ABOUT THIS EXERCISE:
For the material below, return exactly the lines starting at the one holding "bs).audit = s.audit := rfl" and ending at the one holding "n).power = s.power := rfl", counting both as part of the range.

RECORDS FOR THIS TASK:
/-! `State.writeLong`. -/

@[simp] theorem writeLong_pending (s : State) (x : Nat) (v : W32) : (s.writeLong x v).pending = s.pending := rfl
@[simp] theorem writeLong_power (s : State) (x : Nat) (v : W32) : (s.writeLong x v).power = s.power := rfl
@[simp] theorem writeLong_pins (s : State) (x : Nat) (v : W32) : (s.writeLong x v).pins = s.pins := rfl
@[simp] theorem writeLong_clock (s : State) (x : Nat) (v : W32) : (s.writeLong x v).clock = s.clock := rfl
@[simp] theorem writeLong_link (s : State) (x : Nat) (v : W32) : (s.writeLong x v).link = s.link := rfl
@[simp] theorem writeLong_back (s : State) (x : Nat) (v : W32) : (s.writeLong x v).back = s.back := rfl
@[simp] theorem writeLong_cells (s : State) (x : Nat) (v : W32) : (s.writeLong x v).cells = s.cells := rfl
@[simp] theorem writeLong_metro (s : State) (x : Nat) (v : W32) : (s.writeLong x v).metro = s.metro := rfl
@[simp] theorem writeLong_chain (s : State) (x : Nat) (v : W32) : (s.writeLong x v).chain = s.chain := rfl
@[simp] theorem writeLong_monitor (s : State) (x : Nat) (v : W32) : (s.writeLong x v).monitor = s.monitor := rfl
@[simp] theorem writeLong_tracker (s : State) (x : Nat) (v : W32) : (s.writeLong x v).tracker = s.tracker := rfl
@[simp] theorem writeLong_lane (s : State) (x : Nat) (v : W32) : (s.writeLong x v).lane = s.lane := rfl
@[simp] theorem writeLong_regs (s : State) (x : Nat) (v : W32) : (s.writeLong x v).regs = s.regs := rfl
@[simp] theorem writeLong_intake (s : State) (x : Nat) (v : W32) : (s.writeLong x v).intake = s.intake := rfl
@[simp] theorem writeLong_site (s : State) (x : Nat) (v : W32) : (s.writeLong x v).site = s.site := rfl
@[simp] theorem writeLong_time (s : State) (x : Nat) (v : W32) : (s.writeLong x v).time = s.time := rfl
@[simp] theorem writeLong_capture (s : State) (x : Nat) (v : W32) : (s.writeLong x v).capture = s.capture := rfl
@[simp] theorem writeLong_visits (s : State) (x : Nat) (v : W32) : (s.writeLong x v).visits = s.visits := rfl
@[simp] theorem writeLong_tickets (s : State) (x : Nat) (v : W32) : (s.writeLong x v).tickets = s.tickets := rfl
@[simp] theorem writeLong_journal (s : State) (x : Nat) (v : W32) : (s.writeLong x v).journal = s.journal := rfl
@[simp] theorem writeLong_session (s : State) (x : Nat) (v : W32) : (s.writeLong x v).session = s.session := rfl
@[simp] theorem writeLong_sealLine (s : State) (x : Nat) (v : W32) : (s.writeLong x v).sealLine = s.sealLine := rfl
@[simp] theorem writeLong_store (s : State) (x : Nat) (v : W32) : (s.writeLong x v).store = s.store := rfl
@[simp] theorem writeLong_audit (s : State) (x : Nat) (v : W32) : (s.writeLong x v).audit = s.audit := rfl
@[simp] theorem writeLong_unfinished (s : State) (x : Nat) (v : W32) : (s.writeLong x v).unfinished = s.unfinished := rfl
@[simp] theorem writeLong_mem (s : State) (x : Nat) (v : W32) : (s.writeLong x v).mem = s.mem.write32 x v := rfl

/-! `State.writeRun`. -/

@[simp] theorem writeRun_pending (s : State) (x : Nat) (bs : List Byte) : (s.writeRun x bs).pending = s.pending := rfl
@[simp] theorem writeRun_power (s : State) (x : Nat) (bs : List Byte) : (s.writeRun x bs).power = s.power := rfl
@[simp] theorem writeRun_pins (s : State) (x : Nat) (bs : List Byte) : (s.writeRun x bs).pins = s.pins := rfl
@[simp] theorem writeRun_clock (s : State) (x : Nat) (bs : List Byte) : (s.writeRun x bs).clock = s.clock := rfl
@[simp] theorem writeRun_link (s : State) (x : Nat) (bs : List Byte) : (s.writeRun x bs).link = s.link := rfl
@[simp] theorem writeRun_back (s : State) (x : Nat) (bs : List Byte) : (s.writeRun x bs).back = s.back := rfl
@[simp] theorem writeRun_cells (s : State) (x : Nat) (bs : List Byte) : (s.writeRun x bs).cells = s.cells := rfl
@[simp] theorem writeRun_metro (s : State) (x : Nat) (bs : List Byte) : (s.writeRun x bs).metro = s.metro := rfl
@[simp] theorem writeRun_chain (s : State) (x : Nat) (bs : List Byte) : (s.writeRun x bs).chain = s.chain := rfl
@[simp] theorem writeRun_monitor (s : State) (x : Nat) (bs : List Byte) : (s.writeRun x bs).monitor = s.monitor := rfl
@[simp] theorem writeRun_tracker (s : State) (x : Nat) (bs : List Byte) : (s.writeRun x bs).tracker = s.tracker := rfl
@[simp] theorem writeRun_lane (s : State) (x : Nat) (bs : List Byte) : (s.writeRun x bs).lane = s.lane := rfl
@[simp] theorem writeRun_regs (s : State) (x : Nat) (bs : List Byte) : (s.writeRun x bs).regs = s.regs := rfl
@[simp] theorem writeRun_intake (s : State) (x : Nat) (bs : List Byte) : (s.writeRun x bs).intake = s.intake := rfl
@[simp] theorem writeRun_site (s : State) (x : Nat) (bs : List Byte) : (s.writeRun x bs).site = s.site := rfl
@[simp] theorem writeRun_time (s : State) (x : Nat) (bs : List Byte) : (s.writeRun x bs).time = s.time := rfl
@[simp] theorem writeRun_capture (s : State) (x : Nat) (bs : List Byte) : (s.writeRun x bs).capture = s.capture := rfl
@[simp] theorem writeRun_visits (s : State) (x : Nat) (bs : List Byte) : (s.writeRun x bs).visits = s.visits := rfl
@[simp] theorem writeRun_tickets (s : State) (x : Nat) (bs : List Byte) : (s.writeRun x bs).tickets = s.tickets := rfl
@[simp] theorem writeRun_journal (s : State) (x : Nat) (bs : List Byte) : (s.writeRun x bs).journal = s.journal := rfl
@[simp] theorem writeRun_session (s : State) (x : Nat) (bs : List Byte) : (s.writeRun x bs).session = s.session := rfl
@[simp] theorem writeRun_sealLine (s : State) (x : Nat) (bs : List Byte) : (s.writeRun x bs).sealLine = s.sealLine := rfl
@[simp] theorem writeRun_store (s : State) (x : Nat) (bs : List Byte) : (s.writeRun x bs).store = s.store := rfl
@[simp] theorem writeRun_audit (s : State) (x : Nat) (bs : List Byte) : (s.writeRun x bs).audit = s.audit := rfl
@[simp] theorem writeRun_unfinished (s : State) (x : Nat) (bs : List Byte) : (s.writeRun x bs).unfinished = s.unfinished := rfl
@[simp] theorem writeRun_mem (s : State) (x : Nat) (bs : List Byte) : (s.writeRun x bs).mem = s.mem.writeBytes x bs := rfl

/-! `State.clearRun`. -/

@[simp] theorem clearRun_pending (s : State) (x n : Nat) : (s.clearRun x n).pending = s.pending := rfl
@[simp] theorem clearRun_power (s : State) (x n : Nat) : (s.clearRun x n).power = s.power := rfl
@[simp] theorem clearRun_pins (s : State) (x n : Nat) : (s.clearRun x n).pins = s.pins := rfl
@[simp] theorem clearRun_clock (s : State) (x n : Nat) : (s.clearRun x n).clock = s.clock := rfl
@[simp] theorem clearRun_link (s : State) (x n : Nat) : (s.clearRun x n).link = s.link := rfl
@[simp] theorem clearRun_back (s : State) (x n : Nat) : (s.clearRun x n).back = s.back := rfl
@[simp] theorem clearRun_cells (s : State) (x n : Nat) : (s.clearRun x n).cells = s.cells := rfl
@[simp] theorem clearRun_metro (s : State) (x n : Nat) : (s.clearRun x n).metro = s.metro := rfl
@[simp] theorem clearRun_chain (s : State) (x n : Nat) : (s.clearRun x n).chain = s.chain := rfl
@[simp] theorem clearRun_monitor (s : State) (x n : Nat) : (s.clearRun x n).monitor = s.monitor := rfl
@[simp] theorem clearRun_tracker (s : State) (x n : Nat) : (s.clearRun x n).tracker = s.tracker := rfl
@[simp] theorem clearRun_lane (s : State) (x n : Nat) : (s.clearRun x n).lane = s.lane := rfl
@[simp] theorem clearRun_regs (s : State) (x n : Nat) : (s.clearRun x n).regs = s.regs := rfl
@[simp] theorem clearRun_intake (s : State) (x n : Nat) : (s.clearRun x n).intake = s.intake := rfl
@[simp] theorem clearRun_site (s : State) (x n : Nat) : (s.clearRun x n).site = s.site := rfl
@[simp] theorem clearRun_time (s : State) (x n : Nat) : (s.clearRun x n).time = s.time := rfl
@[simp] theorem clearRun_capture (s : State) (x n : Nat) : (s.clearRun x n).capture = s.capture := rfl
@[simp] theorem clearRun_visits (s : State) (x n : Nat) : (s.clearRun x n).visits = s.visits := rfl
@[simp] theorem clearRun_tickets (s : State) (x n : Nat) : (s.clearRun x n).tickets = s.tickets := rfl
@[simp] theorem clearRun_journal (s : State) (x n : Nat) : (s.clearRun x n).journal = s.journal := rfl
@[simp] theorem clearRun_session (s : State) (x n : Nat) : (s.clearRun x n).session = s.session := rfl
@[simp] theorem clearRun_sealLine (s : State) (x n : Nat) : (s.clearRun x n).sealLine = s.sealLine := rfl
@[simp] theorem clearRun_store (s : State) (x n : Nat) : (s.clearRun x n).store = s.store := rfl
@[simp] theorem clearRun_audit (s : State) (x n : Nat) : (s.clearRun x n).audit = s.audit := rfl
@[simp] theorem clearRun_unfinished (s : State) (x n : Nat) : (s.clearRun x n).unfinished = s.unfinished := rfl
@[simp] theorem clearRun_mem (s : State) (x n : Nat) : (s.clearRun x n).mem = s.mem.clearBytes x n := rfl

EXERCISE SOLUTION:
@[simp] theorem writeRun_audit (s : State) (x : Nat) (bs : List Byte) : (s.writeRun x bs).audit = s.audit := rfl
@[simp] theorem writeRun_unfinished (s : State) (x : Nat) (bs : List Byte) : (s.writeRun x bs).unfinished = s.unfinished := rfl
@[simp] theorem writeRun_mem (s : State) (x : Nat) (bs : List Byte) : (s.writeRun x bs).mem = s.mem.writeBytes x bs := rfl

/-! `State.clearRun`. -/

@[simp] theorem clearRun_pending (s : State) (x n : Nat) : (s.clearRun x n).pending = s.pending := rfl
@[simp] theorem clearRun_power (s : State) (x n : Nat) : (s.clearRun x n).power = s.power := rfl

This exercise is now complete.